» Try it: When the line containing "hw.lastbits := rfl" appears in the data below, begin copying there and stop only after the line containing "hw.errCode := rfl".

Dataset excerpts
== Segment start ==
/-! ### merged -/

@[simp] theorem Hw.merged_phase (hw : Hw) (a b : NodeIx) (rest : List NodeIx) (m : NodeIx) : (hw.merged a b rest m).phase = hw.phase := rfl
@[simp] theorem Hw.merged_hist (hw : Hw) (a b : NodeIx) (rest : List NodeIx) (m : NodeIx) : (hw.merged a b rest m).hist = hw.hist := rfl
@[simp] theorem Hw.merged_histAt (hw : Hw) (a b : NodeIx) (rest : List NodeIx) (m : NodeIx) (x : Byte) : (hw.merged a b rest m).histAt x = hw.histAt x := rfl
@[simp] theorem Hw.merged_total (hw : Hw) (a b : NodeIx) (rest : List NodeIx) (m : NodeIx) : (hw.merged a b rest m).total = hw.total := rfl
@[simp] theorem Hw.merged_nsym (hw : Hw) (a b : NodeIx) (rest : List NodeIx) (m : NodeIx) : (hw.merged a b rest m).nsym = hw.nsym := rfl
@[simp] theorem Hw.merged_maxf (hw : Hw) (a b : NodeIx) (rest : List NodeIx) (m : NodeIx) : (hw.merged a b rest m).maxf = hw.maxf := rfl
@[simp] theorem Hw.merged_nnodes (hw : Hw) (a b : NodeIx) (rest : List NodeIx) (m : NodeIx) : (hw.merged a b rest m).nnodes = m.val + 1 := rfl
@[simp] theorem Hw.merged_root (hw : Hw) (a b : NodeIx) (rest : List NodeIx) (m : NodeIx) : (hw.merged a b rest m).root = hw.root := rfl
@[simp] theorem Hw.merged_rootValid (hw : Hw) (a b : NodeIx) (rest : List NodeIx) (m : NodeIx) : (hw.merged a b rest m).rootValid = hw.rootValid := rfl
@[simp] theorem Hw.merged_code (hw : Hw) (a b : NodeIx) (rest : List NodeIx) (m : NodeIx) : (hw.merged a b rest m).code = hw.code := rfl
@[simp] theorem Hw.merged_codeAt (hw : Hw) (a b : NodeIx) (rest : List NodeIx) (m : NodeIx) (x : Byte) : (hw.merged a b rest m).codeAt x = hw.codeAt x := rfl
@[simp] theorem Hw.merged_acc (hw : Hw) (a b : NodeIx) (rest : List NodeIx) (m : NodeIx) : (hw.merged a b rest m).acc = hw.acc := rfl
@[simp] theorem Hw.merged_nacc (hw : Hw) (a b : NodeIx) (rest : List NodeIx) (m : NodeIx) : (hw.merged a b rest m).nacc = hw.nacc := rfl
@[simp] theorem Hw.merged_encIn (hw : Hw) (a b : NodeIx) (rest : List NodeIx) (m : NodeIx) : (hw.merged a b rest m).encIn = hw.encIn := rfl
@[simp] theorem Hw.merged_encOut (hw : Hw) (a b : NodeIx) (rest : List NodeIx) (m : NodeIx) : (hw.merged a b rest m).encOut = hw.encOut := rfl
@[simp] theorem Hw.merged_encBits (hw : Hw) (a b : NodeIx) (rest : List NodeIx) (m : NodeIx) : (hw.merged a b rest m).encBits = hw.encBits := rfl
@[simp] theorem Hw.merged_lastbits (hw : Hw) (a b : NodeIx) (rest : List NodeIx) (m : NodeIx) : (hw.merged a b rest m).lastbits = hw.lastbits := rfl
@[simp] theorem Hw.merged_lbValid (hw : Hw) (a b : NodeIx) (rest : List NodeIx) (m : NodeIx) : (hw.merged a b rest m).lbValid = hw.lbValid := rfl
@[simp] theorem Hw.merged_outq (hw : Hw) (a b : NodeIx) (rest : List NodeIx) (m : NodeIx) : (hw.merged a b rest m).outq = hw.outq := rfl
@[simp] theorem Hw.merged_errCode (hw : Hw) (a b : NodeIx) (rest : List NodeIx) (m : NodeIx) : (hw.merged a b rest m).errCode = hw.errCode := rfl
@[simp] theorem Hw.merged_errPhase (hw : Hw) (a b : NodeIx) (rest : List NodeIx) (m : NodeIx) : (hw.merged a b rest m).errPhase = hw.errPhase := rfl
== Segment end ==
» Result of this exercise:
@[simp] theorem Hw.merged_lastbits (hw : Hw) (a b : NodeIx) (rest : List NodeIx) (m : NodeIx) : (hw.merged a b rest m).lastbits = hw.lastbits := rfl
@[simp] theorem Hw.merged_lbValid (hw : Hw) (a b : NodeIx) (rest : List NodeIx) (m : NodeIx) : (hw.merged a b rest m).lbValid = hw.lbValid := rfl
@[simp] theorem Hw.merged_outq (hw : Hw) (a b : NodeIx) (rest : List NodeIx) (m : NodeIx) : (hw.merged a b rest m).outq = hw.outq := rfl
@[simp] theorem Hw.merged_errCode (hw : Hw) (a b : NodeIx) (rest : List NodeIx) (m : NodeIx) : (hw.merged a b rest m).errCode = hw.errCode := rfl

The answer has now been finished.